What the task requires
Copy word for word, please, the lines of the entries below running from the one containing "if a < c.1 then (a, b) :: c :: rest" to the one containing "are listed. -/", both ends included.

Information

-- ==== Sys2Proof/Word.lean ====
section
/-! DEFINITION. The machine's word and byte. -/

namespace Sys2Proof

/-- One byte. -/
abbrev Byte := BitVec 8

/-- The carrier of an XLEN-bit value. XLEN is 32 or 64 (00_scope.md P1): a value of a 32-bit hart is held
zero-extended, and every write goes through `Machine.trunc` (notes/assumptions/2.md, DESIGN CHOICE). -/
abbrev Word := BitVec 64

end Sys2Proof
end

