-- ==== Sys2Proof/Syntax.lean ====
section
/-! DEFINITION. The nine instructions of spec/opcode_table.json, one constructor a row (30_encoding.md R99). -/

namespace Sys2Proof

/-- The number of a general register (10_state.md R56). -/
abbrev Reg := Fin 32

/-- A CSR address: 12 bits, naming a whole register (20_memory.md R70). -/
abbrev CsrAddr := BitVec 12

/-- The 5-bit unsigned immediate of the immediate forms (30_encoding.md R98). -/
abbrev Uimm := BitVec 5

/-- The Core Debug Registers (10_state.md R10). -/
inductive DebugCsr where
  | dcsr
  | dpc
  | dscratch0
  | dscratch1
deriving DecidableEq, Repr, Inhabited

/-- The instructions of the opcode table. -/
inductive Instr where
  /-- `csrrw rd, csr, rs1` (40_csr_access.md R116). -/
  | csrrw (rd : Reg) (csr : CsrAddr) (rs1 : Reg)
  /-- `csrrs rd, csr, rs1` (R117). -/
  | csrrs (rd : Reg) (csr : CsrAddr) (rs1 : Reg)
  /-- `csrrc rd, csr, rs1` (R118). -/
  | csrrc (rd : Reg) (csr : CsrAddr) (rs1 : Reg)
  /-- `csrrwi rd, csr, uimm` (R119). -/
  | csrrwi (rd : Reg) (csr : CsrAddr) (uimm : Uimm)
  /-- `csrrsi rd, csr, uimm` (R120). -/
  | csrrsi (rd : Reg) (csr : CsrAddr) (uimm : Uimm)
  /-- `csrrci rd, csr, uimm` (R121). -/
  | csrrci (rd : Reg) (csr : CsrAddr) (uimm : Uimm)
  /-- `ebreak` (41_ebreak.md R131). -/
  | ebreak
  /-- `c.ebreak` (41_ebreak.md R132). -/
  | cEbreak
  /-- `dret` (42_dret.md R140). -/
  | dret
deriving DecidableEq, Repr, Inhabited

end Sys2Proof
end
--
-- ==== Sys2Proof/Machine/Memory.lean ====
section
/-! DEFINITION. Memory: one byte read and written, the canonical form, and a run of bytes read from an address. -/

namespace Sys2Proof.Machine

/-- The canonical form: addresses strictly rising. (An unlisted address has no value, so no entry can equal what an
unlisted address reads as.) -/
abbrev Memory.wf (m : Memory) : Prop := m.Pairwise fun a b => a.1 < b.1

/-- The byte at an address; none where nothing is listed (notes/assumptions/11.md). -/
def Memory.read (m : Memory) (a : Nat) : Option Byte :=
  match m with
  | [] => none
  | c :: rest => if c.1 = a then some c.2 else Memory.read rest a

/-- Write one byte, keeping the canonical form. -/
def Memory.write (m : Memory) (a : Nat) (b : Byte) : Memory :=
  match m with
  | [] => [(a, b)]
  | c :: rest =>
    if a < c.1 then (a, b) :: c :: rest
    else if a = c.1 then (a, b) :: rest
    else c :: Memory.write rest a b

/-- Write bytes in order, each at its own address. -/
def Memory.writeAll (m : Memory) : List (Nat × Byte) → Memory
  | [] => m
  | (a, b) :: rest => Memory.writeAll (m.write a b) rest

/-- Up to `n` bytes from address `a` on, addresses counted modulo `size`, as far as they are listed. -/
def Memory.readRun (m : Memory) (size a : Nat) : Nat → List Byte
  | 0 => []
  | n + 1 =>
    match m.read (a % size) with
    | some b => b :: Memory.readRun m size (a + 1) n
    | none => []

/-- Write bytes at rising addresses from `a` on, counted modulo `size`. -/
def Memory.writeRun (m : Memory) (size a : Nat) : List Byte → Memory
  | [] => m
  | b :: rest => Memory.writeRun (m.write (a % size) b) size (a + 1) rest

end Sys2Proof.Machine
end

Output
    if a < c.1 then (a, b) :: c :: rest
    else if a = c.1 then (a, b) :: rest
    else c :: Memory.write rest a b

/-- Write bytes in order, each at its own address. -/
def Memory.writeAll (m : Memory) : List (Nat × Byte) → Memory
  | [] => m
  | (a, b) :: rest => Memory.writeAll (m.write a b) rest

/-- Up to `n` bytes from address `a` on, addresses counted modulo `size`, as far as they are listed. -/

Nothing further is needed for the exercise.